- **EXERCISE DIRECTIONS**
Retype the whole listing that follows so that it matches the original exactly.
====== SUPPLIED INFORMATION ======
/-- R337. -/
def execWaitb (a : SReg) (s : State) : Out :=
  let i := formA 0x64 1 0 a.toNat 0
  runForm i s fun _ s =>
    let n := s.rS a
    if s.tr.batch.toNat < n.toNat then .stop (illopAux n)
    else if s.unfinished n.toNat then .stay (s.sleepOn (.waitb n i.word))
    else .done (s.endWaitb n.toNat)

/-- R337. Not while the gang is being saved (R484). -/
def execWaitbWake (p : PathId) (s : State) : Out :=
  .next (s.onPath p fun s =>
    match s.cur.sleep with
    | some (.waitb n w) => if s.cur.live && !s.cur.frozen && s.gg.save.isNone && !s.unfinished n.toNat then (s.endWaitb n.toNat).wakeUp w else s
    | _ => s)

/-! ### Shape records (R351 to R353) -/

/-- A shape record's fields (R352). -/
def shBase (r : Nat) : Nat := bitsOf r 255 192
def shDims (r : Nat) : Nat := bitsOf r 7 4 + 1
def shEsz (r : Nat) : Nat := 2 ^ bitsOf r 2 0
def shStride (r k : Nat) : Int := (BitVec.ofNat 64 (bitsOf r (383 + 128 * k) (320 + 128 * k))).toInt
def shStart (r k : Nat) : Nat := bitsOf r (319 + 128 * k) (288 + 128 * k)
def shSize (r k : Nat) : Nat := bitsOf r (287 + 128 * k) (256 + 128 * k)

/-- N of a record (R352). -/
def shCount (r : Nat) : Nat := ((List.range (shDims r)).map (shSize r)).foldl (fun a b => a * b) 1

/-- The address of linear index e (R352). -/
def shAddr (r e : Nat) : Int :=
  ((List.range (shDims r)).foldl (fun (acc : Int × Nat) k =>
    (acc.1 + (shStart r k + acc.2 % shSize r k : Nat) * shStride r k, acc.2 / shSize r k)) ((shBase r : Int), e)).1

/-- The lowest and the highest element addresses (R352). -/
def shLow (r : Nat) : Int :=
  (List.range (shDims r)).foldl (fun (a : Int) k =>
    a + min ((shStart r k : Int) * shStride r k) ((shStart r k + shSize r k - 1 : Nat) * shStride r k)) (shBase r : Int)
def shHigh (r : Nat) : Int :=
  (List.range (shDims r)).foldl (fun (a : Int) k =>
    a + max ((shStart r k : Int) * shStride r k) ((shStart r k + shSize r k - 1 : Nat) * shStride r k)) (shBase r : Int)

def scratchBase : Nat := 0xFFFFFF0000000000

/-- The validity of R352. -/
def shValid (r : Nat) : Bool :=
  let z : Int := shEsz r
  bitsOf r 191 8 == 0 && bitsOf r 3 3 == 0 && decide (bitsOf r 7 4 ≤ 13) && decide (bitsOf r 2 0 ≤ 4) &&
    ((List.range 14).all fun k => if k < shDims r then decide (1 ≤ shSize r k) && decide (shStride r k % z = 0)
                                  else bitsOf r (383 + 128 * k) (256 + 128 * k) == 0) &&
    decide (shCount r ≤ 2 ^ 40) && decide ((shBase r : Int) % z = 0) &&
    ((decide (0 ≤ shLow r) && decide (shHigh r < 2 ^ 48)) || (decide ((scratchBase : Int) ≤ shLow r) && decide (shHigh r < 2 ^ 64)))

/-- The generation after one (R351): 1 to 4,095, then 1 again. -/
def nextGen (g : Nat) : Nat := if g = 4095 then 1 else g + 1

/-- A handle's slot and generation (R351). -/
def handleOf (slot gen : Nat) : Nat := slot * 4096 + gen

/-- The record a shape handle names, unless it is stale (R351). -/
def Partition.shape (p : Partition) (h : Nat) : Option Nat :=
  match p.shapes[h / 4096]? with
  | some x => if h < 2 ^ 32 ∧ h / 4096 < p.shapeMax ∧ x.gen = h % 4096 then x.data else none
  | none => none

/-- A record put into the lowest free slot of the table's size (R351, R353): its handle, 0 when no slot is free, and the table. -/
def putShape (r : Nat) (room : Nat) : List ShapeSlot → Nat → Nat × List ShapeSlot
  | [], n => if n < room then (handleOf n 1, [{ gen := 1, data := some r }]) else (0, [])
  | x :: l, n =>
    if x.data.isNone && decide (n < room) then (handleOf n x.gen, { x with data := some r } :: l)
    else
      let t := putShape r room l (n + 1)
      (t.1, x :: t.2)

/-- R353. -/
def execShpw (d a : SReg) (s : State) : Out :=
  runForm (formA 0x63 0 d.toNat a.toNat 0) s fun _ s =>
    let x := (s.rS a).toNat
    if 2 ^ 48 ≤ x then .stop (addrFault (s.rS a))
    else if x % 64 ≠ 0 then .stop (misaligned (s.rS a))
    else
      s.unheld <| match s.readRecord x 256 with
      | .error e => .stop e
      | .ok (r, s) =>
        if !shValid r then .stop (badRecord x r 256)
        else
          let p := s.myPart
          let t := putShape r p.shapeMax p.shapes 0
          .done ((s.setPart { p with shapes := if t.1 = 0 then p.shapes else t.2 }).wS d (.ofNat 64 t.1))

/-- R353. -/
def execShpi (a : SReg) (s : State) : Out :=
  runForm (formA 0x63 1 0 a.toNat 0) s fun _ s =>
    let h := (s.rS a).toNat
    let p := s.myPart
    if 2 ^ 32 ≤ h then .stop illop
    else if (p.shape h).isNone then .stop (staleHandle h)
    else .done (s.setPart { p with shapes := p.shapes.modify (h / 4096) fun x => { x with gen := nextGen x.gen, data := none } })

end Sys2Proof.Machine
end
======
- **RESPONSE BELOW**
/-- R337. -/
def execWaitb (a : SReg) (s : State) : Out :=
  let i := formA 0x64 1 0 a.toNat 0
  runForm i s fun _ s =>
    let n := s.rS a
    if s.tr.batch.toNat < n.toNat then .stop (illopAux n)
    else if s.unfinished n.toNat then .stay (s.sleepOn (.waitb n i.word))
    else .done (s.endWaitb n.toNat)

/-- R337. Not while the gang is being saved (R484). -/
def execWaitbWake (p : PathId) (s : State) : Out :=
  .next (s.onPath p fun s =>
    match s.cur.sleep with
    | some (.waitb n w) => if s.cur.live && !s.cur.frozen && s.gg.save.isNone && !s.unfinished n.toNat then (s.endWaitb n.toNat).wakeUp w else s
    | _ => s)

/-! ### Shape records (R351 to R353) -/

/-- A shape record's fields (R352). -/
def shBase (r : Nat) : Nat := bitsOf r 255 192
def shDims (r : Nat) : Nat := bitsOf r 7 4 + 1
def shEsz (r : Nat) : Nat := 2 ^ bitsOf r 2 0
def shStride (r k : Nat) : Int := (BitVec.ofNat 64 (bitsOf r (383 + 128 * k) (320 + 128 * k))).toInt
def shStart (r k : Nat) : Nat := bitsOf r (319 + 128 * k) (288 + 128 * k)
def shSize (r k : Nat) : Nat := bitsOf r (287 + 128 * k) (256 + 128 * k)

/-- N of a record (R352). -/
def shCount (r : Nat) : Nat := ((List.range (shDims r)).map (shSize r)).foldl (fun a b => a * b) 1

/-- The address of linear index e (R352). -/
def shAddr (r e : Nat) : Int :=
  ((List.range (shDims r)).foldl (fun (acc : Int × Nat) k =>
    (acc.1 + (shStart r k + acc.2 % shSize r k : Nat) * shStride r k, acc.2 / shSize r k)) ((shBase r : Int), e)).1

/-- The lowest and the highest element addresses (R352). -/
def shLow (r : Nat) : Int :=
  (List.range (shDims r)).foldl (fun (a : Int) k =>
    a + min ((shStart r k : Int) * shStride r k) ((shStart r k + shSize r k - 1 : Nat) * shStride r k)) (shBase r : Int)
def shHigh (r : Nat) : Int :=
  (List.range (shDims r)).foldl (fun (a : Int) k =>
    a + max ((shStart r k : Int) * shStride r k) ((shStart r k + shSize r k - 1 : Nat) * shStride r k)) (shBase r : Int)

def scratchBase : Nat := 0xFFFFFF0000000000

/-- The validity of R352. -/
def shValid (r : Nat) : Bool :=
  let z : Int := shEsz r
  bitsOf r 191 8 == 0 && bitsOf r 3 3 == 0 && decide (bitsOf r 7 4 ≤ 13) && decide (bitsOf r 2 0 ≤ 4) &&
    ((List.range 14).all fun k => if k < shDims r then decide (1 ≤ shSize r k) && decide (shStride r k % z = 0)
                                  else bitsOf r (383 + 128 * k) (256 + 128 * k) == 0) &&
    decide (shCount r ≤ 2 ^ 40) && decide ((shBase r : Int) % z = 0) &&
    ((decide (0 ≤ shLow r) && decide (shHigh r < 2 ^ 48)) || (decide ((scratchBase : Int) ≤ shLow r) && decide (shHigh r < 2 ^ 64)))

/-- The generation after one (R351): 1 to 4,095, then 1 again. -/
def nextGen (g : Nat) : Nat := if g = 4095 then 1 else g + 1

/-- A handle's slot and generation (R351). -/
def handleOf (slot gen : Nat) : Nat := slot * 4096 + gen

/-- The record a shape handle names, unless it is stale (R351). -/
def Partition.shape (p : Partition) (h : Nat) : Option Nat :=
  match p.shapes[h / 4096]? with
  | some x => if h < 2 ^ 32 ∧ h / 4096 < p.shapeMax ∧ x.gen = h % 4096 then x.data else none
  | none => none

/-- A record put into the lowest free slot of the table's size (R351, R353): its handle, 0 when no slot is free, and the table. -/
def putShape (r : Nat) (room : Nat) : List ShapeSlot → Nat → Nat × List ShapeSlot
  | [], n => if n < room then (handleOf n 1, [{ gen := 1, data := some r }]) else (0, [])
  | x :: l, n =>
    if x.data.isNone && decide (n < room) then (handleOf n x.gen, { x with data := some r } :: l)
    else
      let t := putShape r room l (n + 1)
      (t.1, x :: t.2)

/-- R353. -/
def execShpw (d a : SReg) (s : State) : Out :=
  runForm (formA 0x63 0 d.toNat a.toNat 0) s fun _ s =>
    let x := (s.rS a).toNat
    if 2 ^ 48 ≤ x then .stop (addrFault (s.rS a))
    else if x % 64 ≠ 0 then .stop (misaligned (s.rS a))
    else
      s.unheld <| match s.readRecord x 256 with
      | .error e => .stop e
      | .ok (r, s) =>
        if !shValid r then .stop (badRecord x r 256)
        else
          let p := s.myPart
          let t := putShape r p.shapeMax p.shapes 0
          .done ((s.setPart { p with shapes := if t.1 = 0 then p.shapes else t.2 }).wS d (.ofNat 64 t.1))

/-- R353. -/
def execShpi (a : SReg) (s : State) : Out :=
  runForm (formA 0x63 1 0 a.toNat 0) s fun _ s =>
    let h := (s.rS a).toNat
    let p := s.myPart
    if 2 ^ 32 ≤ h then .stop illop
    else if (p.shape h).isNone then .stop (staleHandle h)
    else .done (s.setPart { p with shapes := p.shapes.modify (h / 4096) fun x => { x with gen := nextGen x.gen, data := none } })

end Sys2Proof.Machine
end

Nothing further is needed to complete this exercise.